Anxiety disorders share excessive, persistent fear or worry but differ in triggers, focus, and manifestations. The spectrum includes generalized anxiety, panic, social anxiety, phobias, and OCD—each with distinct diagnostic criteria and presentations. Shared neurobiological mechanisms (amygdala reactivity, prefrontal underactivation) and psychological processes (threat bias, avoidance conditioning) underlie the group; differential diagnosis requires attention to specific symptom patterns.
All anxiety disorders share a common engine: an overactivated threat detection system. From your biological psychology background, you know the amygdala acts as a rapid threat appraisal center, triggering the fight-or-flight response through the hypothalamic-pituitary-adrenal (HPA) axis and the sympathetic nervous system. In anxiety disorders, this system misfires — it activates in response to cues that are not genuinely dangerous (a social situation, an open space, a specific animal) or stays activated long after the threat has passed. The prefrontal cortex, which normally down-regulates amygdala reactivity through top-down inhibition, fails to adequately suppress the alarm. The result is a physiological state of threat readiness — rapid heart rate, shallow breathing, muscle tension, hypervigilance — triggered by stimuli that don't warrant it.
What distinguishes anxiety disorders from each other is *what triggers the fear, and what form it takes*. In generalized anxiety disorder (GAD), the worry is not focused on one specific threat — it roams across multiple life domains (health, finances, relationships) and is characterized by chronic, uncontrollable rumination rather than acute panic. Panic disorder involves discrete, intense surges of physiological arousal (panic attacks) that may occur without an obvious external trigger; the defining feature is *fear of fear itself* — the person becomes afraid of having another attack, which leads to hypervigilance toward internal bodily sensations. Social anxiety disorder is specifically triggered by social evaluation — the fear of being judged, embarrassed, or scrutinized — and leads to avoidance of social situations or performance contexts. Specific phobias involve intense, immediate fear responses to a circumscribed category of stimuli (heights, spiders, blood), with fear disproportionate to actual danger.

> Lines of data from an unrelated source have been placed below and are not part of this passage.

/-- PAGES (R315). -/
def sdPages (d : Nat) : Nat := ceilDiv (sdElements d) (sdPage d)

/-- Elements of page i (R315). -/
def pageElems (d i : Nat) : Nat := min (sdPage d) (sdElements d - i * sdPage d)

/-- Logical page number of page i (R315). -/
def logicalPage (d i : Nat) : Nat := sdBase d / sdPage d + i

/-- A field of the descriptor lies outside its range (R314). -/
def descBad (d : Nat) : Bool :=
  sdElements d == 0 || bf d 0x18 0 5 < 12 || 16 < bf d 0x18 0 5 || 8 < sdDelay d || sdBase d % sdPage d != 0
    || sdSlots d % 4096 != 0 || (2 ≤ sdDelay d && sdAccSlots d % 4096 != 0) || sdHyper d % 64 != 0

/-- An FP32 field of the optimiser block. -/
def hyF (h off : Nat) : FVal := decodeIeee (floatOf 0) 0 (bf h off 0 32)

/-- CLIP_EN. -/
def hyClip (h : Nat) : Bool := bf h 0x14 0 1 == 1

/-- The optimiser block completes a docket with PARAM_ERROR (R320). -/
def hyperBad (h : Nat) : Bool :=
  hyClip h && (match hyF h 0x10 with | .fin n m _ => n || m == 0 | _ => true)

/-- An Update docket completes PARAM_ERROR at acceptance (R313, R314, R316, R329). -/
def updateError (d : Docket) : Bool :=
  match dkOp d with
  | 0 => upShard d % 64 != 0 || upStep d == 0xFFFFFF
  | 1 => upShard d % 64 != 0
  | 2 => upCount d == 0 || 2 ^ 24 < upCount d
  | _ => true

-- per-step constants (R321) -------------------------------------------------------------------------------------------

/-- One FP64 operation's result. -/
def sub64 (a b : FVal) : FVal := f64 (a.add b.neg)

/-- The constants of a step, FP32. -/
structure Consts where
  beta1 : FVal
  beta2 : FVal
  eps : FVal
  lambda : FVal
  c1 : FVal
  c2 : FVal
  bc1 : FVal
  bc2 : FVal
  lr : FVal
deriving DecidableEq, Repr

/-- 1 / (1 - beta^n) in FP64, rounded once to FP32. -/
def biasFix (beta : FVal) (n : Nat) : FVal :=
  f32 (f64 ((FVal.ofInt 1).div (sub64 (FVal.ofInt 1) (near64Pow beta n))))

/-- The learning rate of a step (R321). SEGMENTS above 16 counts the 16 segments that the block holds (log entry 27). -/
def learningRate (h step : Nat) : FVal :=
  let segs := (List.range (min 16 (bf h 0x14 8 5))).filter (fun s => bf h (0x40 + 16 * s) 0 24 ≤ step)
  match segs.getLast? with
  | none => FVal.zero
  | some s =>
    let o := 0x40 + 16 * s
    let len := bf h (o + 12) 0 24
    let x := if len = 0 then FVal.ofInt 1 else
      f64 ((FVal.ofInt (min (step - bf h o 0 24) len : Nat)).div (FVal.ofInt len))
    let a := hyF h (o + 4)
    let b := hyF h (o + 8)
    match bf h o 24 2 with
    | 1 => f32 (f64 (a.add (f64 ((sub64 b a).mul x))))
    | 2 =>
      let half := f64 ((f64 ((FVal.ofInt 1).add (near64Cos x))).scale (-1))
      f32 (f64 (b.add (f64 ((sub64 a b).mul half))))
    | _ => a

/-- The per-step constants (R321). -/
def constsOf (h d step : Nat) : Consts :=
  let b1 := hyF h 0
  let b2 := hyF h 4
  let n := step / max (sdDelay d) 1 + 1
  { beta1 := b1, beta2 := b2, eps := hyF h 8, lambda := hyF h 12
    c1 := f32 (sub64 (FVal.ofInt 1) b1), c2 := f32 (sub64 (FVal.ofInt 1) b2)
    bc1 := biasFix b1 n, bc2 := biasFix b2 n, lr := learningRate h step }

-- the AdamW step (R325) -----------------------------------------------------------------------------------------------

/-- One element: gradient with what its accumulator holds, w, m, v to the new w, m and v. -/
def adamW (k : Consts) (gsum w m v : FVal) : FVal × FVal × FVal :=
  let m := f32 ((k.beta1.mul m).add (f32 (k.c1.mul gsum)))
  let v := f32 ((k.beta2.mul v).add (f32 (k.c2.mul (f32 (gsum.mul gsum)))))
  let den := f32 ((f32 (f32 (v.mul k.bc2)).sqrt).add k.eps)
  let u := f32 ((f32 (m.mul k.bc1)).div den)
  let step := f32 (k.lr.mul (f32 (u.add (f32 (k.lambda.mul w)))))
  (f32 (w.add step.neg), m, v)

/-- gsum of an element (R325): the clipped gradient, with the accumulator where DELAY is 2 or more. -/
def gradSum (delay : Nat) (clip g acc : FVal) : FVal :=
  let g1 := f32 (clip.mul g)
  if 2 ≤ delay then f32 (acc.add g1) else g1

/-- The BF16 working value of element j of the shard (R69, R87, R321, R325). -/
def workBits (d h step j : Nat) (w : FVal) : Nat :=
  if sdSr d then
    let seed := mix ((bf h 0x18 0 64 + sdTensor d * 0xD6E8FEB86659FD93) % 2 ^ 64)
    stochasticBf16 (encodeFloat 0 false w) seed step (sdBase d + j)
  else encodeFloat 2 false w

-- page tables (R316 to R318) ------------------------------------------------------------------------------------------

/-- SLOT of an entry. -/
def ptSlot (e : Nat) : Nat := bitsAt e 0 32
/-- TAG of an entry. -/
def ptTag (e : Nat) : Nat := bitsAt e 32 24
/-- ZERO of an accumulator entry. -/
def ptZero (e : Nat) : Bool := bitAt e 56

/-- The entries of a table. -/
def readTable (x : Access) (a n : Nat) : List Nat × Access := let r := x.rd a (8 * n); (unpack 64 r.1 n, r.2)

/-- The slots below a count that no list names, ascending (R317). -/
def freeSlots (count : Nat) (named : List Nat) : List Nat := (List.range count).filter (fun s => !named.contains s)

/-- Page i is due at step u (R326). -/
def isDue (d u i : Nat) : Bool := sdDelay d == 0 || logicalPage d i % sdDelay d == u % sdDelay d

/-- The working copy that step u writes (R326). -/
def workNow (d u : Nat) : Nat := if sdDelay d = 0 ∨ u % 2 = 0 then sdWork d 0 else sdWork d 1

/-- The working copy of the other parity. -/
def workOther (d u : Nat) : Nat := if u % 2 = 0 then sdWork d 1 else sdWork d 0

/-- Page i is committed in full at step u, by its two entries (R318, R326). -/
def pageDone (d u i st ac : Nat) : Bool :=
  (!isDue d u i || ptTag st == u) && (sdDelay d < 2 || ptTag ac == u)

/-- FP32 values of n elements. -/
def read32 (x : Access) (a n : Nat) : List FVal × Access :=
  let r := x.rd a (4 * n)
  ((unpack 32 r.1 n).map (decodeIeee (floatOf 0) 0), r.2)

/-- FP32 bytes. -/
def bytes32 (l : List FVal) : List Byte := l.flatMap (fun v => natLe (encodeFloat 0 false v) 4)

/-- State of the Update Engine of a die set. -/
def setUpd (s : State) (n : Nat) (u : Option UpdSt) : State :=
  { s with upd := match u with | none => mapErase s.upd n | some x => mapSet s.upd n x }

/-- An Update docket ends with what an access sequence met. -/
def endUpdate (s : State) (n : Nat) (e : QEntry) (status addr : Nat) : State :=
  setUpd (updEntry s (2048 + n) e.toRef (fun e => { e with
    started := true, done := true, status := if status = 1 then 1 else worst [e.status, status], badAddr := addr })) n none

/-- The digest of the working copy that the docket has written, and its end (R331). -/
def finishApply (s : State) (n : Nat) (e : QEntry) (u : UpdSt) : State :=
  let r := (e.access s).rd (workNow u.desc (upStep e.dk)) (2 * sdElements u.desc)
  let dig := if dkDigestEn e.dk then layerDigest r.1 else 0
  let s := updEntry s (2048 + n) e.toRef (fun e => { e with done := true, digest := dig })
  setUpd (rset s Reg.UPDATE_LAST_NONFINITE n 0 (match entryOf s (2048 + n) e.toRef with | some e => e.nonfinite | none => 0)) n none

/-- An element counts as non-finite where its new w is NaN or infinite, or its BF16 working value is (R68, R87, R331). -/
def badElem (w : FVal) (work : Nat) : Bool := w.nonfinite || (decodeIeee (floatOf 2) 0 work).nonfinite

/-- The non-finite elements of a page that step u has committed: its w and its working copy read back (R87, R331). -/
def readBack (x : Access) (d u i st : Nat) : Nat × Access :=
  let n := pageElems d i
  let r := read32 x (sdSlots d + ptSlot st * 12 * sdPage d) n
  let c := r.2.rd (workNow d u + 2 * (i * sdPage d)) (2 * n)
  ((r.1.zip (unpack 16 c.1 n)).countP (fun p => badElem p.1 p.2), c.2)

/-- Skipped due pages read back: how many, their non-finite elements, and the accesses (R318, R331). -/
def skipPages (x : Access) (d u : Nat) (states accs : List Nat) : Nat × Nat × Access :=
  (List.range (sdPages d)).foldl (fun acc i =>
    if pageDone d u i (states.getD i 0) (accs.getD i 0) then
      let r := if isDue d u i then readBack acc.2.2 d u i (states.getD i 0) else (0, acc.2.2)
      (acc.1 + 1, acc.2.1 + r.1, r.2)
    else acc) (0, 0, x)
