/-- How an operation ends where its peer's entry no longer is the one it was sent under: FENCED, or INDETERMINATE for an atomic whose peer's
GEN has changed (R262, R275, R279). -/
def peerEnds (s : State) (o : ROp) : Option State :=
  let p := peerOut s o.dev.toNat
  if peerFenced p ∨ !peerValid p then some (fenceEnds (endWith s o.queue o.ref 8) o)
  else if peerGen p = o.gen.toNat then none
  else if o.kind = 2 then some (endWith s o.queue o.ref 9)
  else some (fenceEnds (endWith s o.queue o.ref 8) o)

-- atomics at the origin (R268, R269, R279) ----------------------------------------------------------------------------

/-- What an atomic docket asks for: address, operation, width, operands, and whether it is a remote CSIGNAL. -/
structure AtomicReq where
  addr : Nat
  aop : Nat
  wide : Bool
  operand : Nat
  compare : Nat
  signal : Bool
deriving DecidableEq, Repr

/-- The request of a RATOMIC docket or of a remote CSIGNAL (R136, R268). -/
def atomicReq (e : QEntry) : AtomicReq :=
  let d := e.dk
  if dkEngine d = 3 then
    { addr := ckDevice d * 2 ^ 48, aop := 0, wide := true, operand := ckAdd d, compare := 0, signal := true }
  else
    { addr := dkf d 0x30 0 64, aop := dkf d 0x38 0 4, wide := dkf d 0x38 4 1 == 1, operand := dkf d 0x40 0 64,
      compare := dkf d 0x48 0 64, signal := false }

/-- RESULT of a RATOMIC; 0 for none. -/
def atomicDst (e : QEntry) : Nat := if dkEngine e.dk = 3 then 0 else dkf e.dk 0x50 0 64

/-- The ATOMIC packet of an operation (R270). -/
def atomicPacket (s : State) (e : QEntry) (o : ROp) : Packet :=
  let r := atomicReq e
  let op := 4 + r.aop * 2 ^ 4 + b2n r.wide * 2 ^ 8 + b2n o.retry * 2 ^ 9 + b2n r.signal * 2 ^ 10 + o.tgen.toNat * 2 ^ 16
    + o.rgen.toNat * 2 ^ 24 + o.seq.toNat * 2 ^ 32 + gLoc r.addr % 2 ^ 43 * 2 ^ 64
    + (if r.signal then ckCtr e.dk * 2 ^ 107 + ckCluster e.dk * 2 ^ 119 else 0)
  mkPacket s (gDev r.addr) o.gen.toNat e.tenant.val false 0 0 op (natLe r.operand 8 ++ natLe r.compare 8)

/-- The old value has come back: it goes to RESULT, and the docket's work is done; where RESULT's part is being filled it waits. -/
def atomicEnd (s : State) (q : Nat) (e : QEntry) (status old : Nat) : Option State :=
  let x := e.access s
  let dst := atomicDst e
  let x := if dst = 0 then x else x.wrNat dst 8 old
  if x.stalled then none
  else
    let x := if status = 0 then x
      else if status = 4 then x.invalid (remoteHole (atomicReq e).addr (if (atomicReq e).wide then 8 else 4)) else x.fault status
    some (finish x.s q { e with status := worst [e.status] } x 0 0 (digestOf e (if dst = 0 then [] else [(dst, natLe old 8)])))

/-- An atomic docket starts: at this device at once, or as a packet (R262, R268, R271). -/
def startAtomic (s : State) (q : Nat) (e : QEntry) : State :=
  let r := atomicReq e
  let dev := gDev r.addr
  let fault := if dev = ownDev s then 0 else peerFault s dev
  if dev % 4 ≠ 0 then endCopy s q e 4 r.addr
  else if fault ≠ 0 then endCopy s q e fault r.addr
  else if dev ≠ ownDev s ∧ 2 ^ 43 ≤ gLoc r.addr then endCopy s q e 4 (remoteHole r.addr (if r.wide then 8 else 4))
  else
    let n := seqFor s q e
    match n.1 with
    | none => n.2
    | some seq =>
      let s1 := updEntry n.2 q e.toRef (fun e => { e with started := true })
      match entryOf s1 q e.toRef with
      | none => s
      | some e =>
        if dev = ownDev s then
          let x := (e.access (arriveAt s1 (gLoc r.addr))).atomic (gLoc r.addr) r.aop (if r.wide then 64 else 32) r.operand r.compare
          if x.2.stalled then s
          else
            let t := updEntry x.2.s q e.toRef (fun e => { e with status := worst (e.status :: x.2.faults), badAddr := x.2.bad.getD e.badAddr })
            match entryOf t q e.toRef with
            | none => s
            | some e => (atomicEnd t q e (worst x.2.faults) x.1).getD s
        else
          let s1 := startRemote (cacheForget s1 (q / 256) r.addr 8) q e 2 dev 1 seq
          match ropOf s1 e.tenant.val seq with
          | none => s
          | some o => send (updRop s1 o (fun o => { o with nextChunk := 1, unacked := [0] })) (some q) (atomicPacket s1 e o)

/-- A running docket of a queue that its engine has not started on. -/
def unstarted (s : State) (q : Nat) (f : QEntry → Bool) : Option QEntry :=
  (queue s q).find? (fun e => e.running && !e.started && !e.done && !e.cut && f e)

/-- A remote CSIGNAL that runs leaves as an atomic (R268). -/
def startSignal (s : State) (core : Nat) : State :=
  match unstarted s (4 * core + 3) (clerkRemote s) with
  | some e => startAtomic s (4 * core + 3) e
  | none => s

/-- RATOMIC: the core's running atomic docket starts; a remote CSIGNAL is one (R268). -/
def execRatomic (core : CoreId) (s : State) : Host.Outcome State Fault Refusal :=
  .next (live s (fun s =>
    let s := match unstarted s (4 * core.val + 2) (fun e => dkEngine e.dk == 2 && dkOp e.dk == 6) with
      | some e => startAtomic s (4 * core.val + 2) e
      | none => s
    startSignal s core.val))

/-- CSIGNAL: on this device; a remote one leaves as an atomic (R117, R136, R268). -/
def execCsignal (core : CoreId) (s : State) : Host.Outcome State Fault Refusal :=
  .next (live s (fun s => startSignal (clerkOp s core.val 2) core.val))

/-- The atomic of a core that awaits its answer longest, and is not to be sent again for BUSY. -/
def dueAtomic (s : State) (core : Nat) : Option ROp :=
  (s.msf.ops.filter (fun o => o.kind == 2 && o.queue / 4 == core && o.queue < 2048 && o.unacked != [] && o.again == [])).foldl (fun acc o =>
    match acc with | none => some o | some x => if o.sentAt < x.sentAt then some o else acc) none

/-- ATOMIC_RESEND: no reply within ATOMIC_RESEND_US (R279). -/
def execAtomicResend (core : CoreId) (s : State) : Host.Outcome State Fault Refusal :=
  .next (live s (fun s =>
    match dueAtomic s core.val with
    | none => s
    | some o =>
      match entryOf s o.queue o.ref with
      | none => s
      | some e =>
        if e.done ∨ e.cut then s
        else
          let s := advanceTo s (o.sentAt + 1000 * rget s Reg.MSF_ATOMIC_RESEND_US / resendShift s (queueDie o.queue))
          match peerEnds s o with
          | some t => t
          | none =>
            let o' := { o with retry := true, sentAt := s.time.cyc }
            send (rinc (updRop s o (fun _ => o')) Reg.MSF_ATOMIC_RESENDS) (some o.queue) (atomicPacket s e o')))

-- atomics at the target (R269, R277, R278) ----------------------------------------------------------------------------

/-- An atomic applied for a packet: the old value, and the accesses. -/
def applyAtomic (s : State) (p : Packet) : Nat × Access :=
  let x := Access.start s (pTenant p) none
  let operand := leNat (p.data.take 8)
  let aop := pf p 132 4
  if pArrive p then
    let c := pCluster p
    let old := counterVal s c (pTenant p) (pCtr p)
    (old, x.counterAdd c (pTenant p) (pCtr p) operand)
  else if 9 < aop then (0, x.fault 1)
  else x.atomic (pAddr p) aop (if pf p 136 1 = 1 then 64 else 32) operand (leNat ((p.data.drop 8).take 8))

/-- The completion code of an atomic at its target: PARAM_ERROR for a reserved operation. -/
def atomicStatus (x : Access) : Nat := if x.faults.contains 1 then 1 else worst x.faults

/-- An atomic applied, its receipt stored, and its answer sent. -/
def storeAtomic (s : State) (p : Packet) : Option State :=
  let r := applyAtomic (arriveAt s (pAddr p)) p
  if r.2.stalled then none
  else
    let st := atomicStatus r.2
    let slot : Receipt := { Receipt.empty with seq := pSeq p, kind := 1, status := st, result := r.1 }
    some (answerPacket (setSlot r.2.s (pSrc p) (pTenant p) (pSeq p) slot) p 5 st 0 (natLe r.1 8))

/-- ATOMIC: the receipt table decides whether it is applied. -/
def execAtomic (l : Option LinkId) (p : Packet) (s : State) : Host.Outcome State Fault Refusal :=
  .next (live s (fun s => arrived s l p 4 (fun s =>
    let w := windowFor s (pSrc p) (pTenant p)
    if !w.2 then some (answerPacket (rinc s Reg.MSF_WINDOW_BUSY) p 5 15 0 (natLe 0 8))
    else
      let s := w.1
      let r := slotOf s (pSrc p) (pTenant p) (pSeq p)
      if r.kind = 0 then
        if pRetry p then some (answerPacket s p 5 9 0 (natLe 0 8)) else storeAtomic s p
      else if r.seq = pSeq p then
        some (answerPacket (rinc s Reg.MSF_DUP_ATOMICS) p 5 r.status 0 (natLe r.result 8))
      else if behind r.seq (pSeq p) then storeAtomic s p
      else some (if pRetry p then s else rinc s Reg.MSF_STALE_DISCARDS))))

-- BUSY (R277) ---------------------------------------------------------------------------------------------------------

/-- The packet of an operation that a BUSY answer names, as it was first sent. -/
def againPacket (s : State) (e : QEntry) (o : ROp) (flow : Nat) : Option Packet :=
  if o.kind = 2 then some (atomicPacket s e o)
  else match chunkOfFlow o flow with
    | none => none
    | some i =>
      if 2062 ≤ o.queue then hopAgain s e o i
      else if o.kind = 1 then some (readPacket s e o i)
      else if o.kind = 0 then
        let r := chunkRead (e.access s) (o.queue / 4) e i
        some (writePacket s e o i (if poWidens e.dk then r.1 else (entryConvert e i r.1).1))
      else none

/-- A packet was answered BUSY: it is kept to go again. -/
def busyAnswer (s : State) (e : QEntry) (o : ROp) (flow : Nat) : State :=
  match againPacket s e o flow with
  | none => s
  | some p => updRop s o (fun o => { o with again := if o.again.contains p then o.again else o.again ++ [p], sentAt := s.time.cyc })

/-- BUSY_REPLY: a WRITE_ACK or ATOMIC_RESULT whose STATUS is BUSY. -/
def execBusyReply (l : Option LinkId) (p : Packet) (s : State) : Host.Outcome State Fault Refusal :=
  .next (live s (fun s =>
    if (pOpc p ≠ 3 ∧ pOpc p ≠ 5) ∨ pStatus p ≠ 15 then s
    else arrived s l p (pOpc p) (fun s => response s p (fun s e o => some (busyAnswer s e o (pFlow p))))))

/-- BUSY_BACKOFF: BUSY_BACKOFF_US after a BUSY answer the packets of a queue's dockets go again, unless their peer's entry has changed (R262,
R275, R277). -/
def execBusyBackoff (q : QueueId) (s : State) : Host.Outcome State Fault Refusal :=
  .next (live s (fun s =>
    match s.msf.ops.find? (fun o => o.queue == q.val && o.again != []) with
    | none => s
    | some o =>
      let s := advanceTo s (o.sentAt + 1000 * rget s Reg.MSF_BUSY_BACKOFF_US)
      let v := updRop s o (fun o => { o with again := [], sentAt := s.time.cyc })
      match if o.dev.toNat = ownDev s then none else peerEnds v o with
      | some t => t
      | none => o.again.foldl (fun s p => send s (some q.val) p) v))

-- answers to copies and atomics (R272, R273, R281) --------------------------------------------------------------------

/-- A chunk of a remote read has landed at its origin: cacheable lines are installed, fences count it, and further chunks leave (R272, R281,
R285). -/
def readLanded (s : State) (p : Packet) (e : QEntry) (o : ROp) (i : Nat) : State :=
  let s := if pf p 140 1 = 1 ∧ pStatus p = 0 ∧ !o.noCache.contains i then
      cacheChunk s (o.queue / 256) e.tenant.val (chunkFrom e.dk e.idx i) p.data else s
  let s := fenceAck s o i
  match entryOf s o.queue e.toRef with
  | none => drainPosted s
  | some e => drainPosted (issueChunks s o.queue e o.seq)

/-- A chunk of a remote read arrives at the origin and lands there; none where its destination is being filled. A piece of a PLAYOUT's source
is kept (R113, R268). -/
def readLands (s : State) (p : Packet) (e : QEntry) (o : ROp) (i : Nat) : Option State :=
  let q := o.queue
  if dkOp e.dk = 2 then some (readLanded (landRead s q e o i p.data (pStatus p)) p e o i)
  else
    let dst := gLoc (chunkTo e.dk e.idx i)
    let out := entryConvert e i p.data
    let s := arriveAt s dst
    if ((e.access s).place 0 dst out.1).stalled then none
    else
      let busy := poArriveEn e.dk && (chunkDecide s (ownDev s) e.tenant.val o.seq o.retry (BitVec.ofNat 16 i)).2 == Chunk.busy
      let s := landRead s q e o i p.data (pStatus p)
      if busy then some (updRop s o (fun o => { o with again := o.again ++ [readPacket s e o i], sentAt := s.time.cyc }))
      else if !(ropOf s e.tenant.val o.seq).any (fun o => !o.unacked.contains i) then some s
      else
        let s := if pStatus p = 0 then
            mirrorChunk s e.tenant.val i (writeOp dst o.seq.toNat o.tgen.toNat o.rgen.toNat 0 o.retry (poArriveEn e.dk) false
              (poArriveCtr e.dk) (poArriveCluster e.dk)) out.1 else s
        some (readLanded s p e o i)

The mechanism that *maintains* all anxiety disorders across this spectrum is avoidance conditioning. When a feared stimulus triggers anxiety, leaving the situation (or avoiding it in the first place) reduces the discomfort immediately — negative reinforcement makes avoidance more likely in the future. But avoidance prevents fear extinction: the nervous system never learns that the feared situation is safe, because exposure never happens. This is why anxiety disorders tend to persist and often intensify over time without treatment, and why exposure-based therapy is the core treatment across the entire diagnostic group — it systematically prevents avoidance while the fear response is activated, allowing extinction to occur.
A useful clinical distinction is between fear and anxiety. Fear is an immediate, present-focused response to a specific, identifiable threat. Anxiety is future-oriented apprehension about a possible threat that may or may not materialize. Phobias are primarily fear-based; GAD is primarily anxiety-based; panic disorder involves both. This distinction matters for case conceptualization: treating GAD requires addressing chronic cognitive patterns of worry and uncertainty intolerance, while treating a specific phobia requires direct confrontation of the feared stimulus. Shared mechanisms explain why the same medication classes (SSRIs, SNRIs) work across many anxiety disorders; specific symptom profiles explain why exposure protocols differ.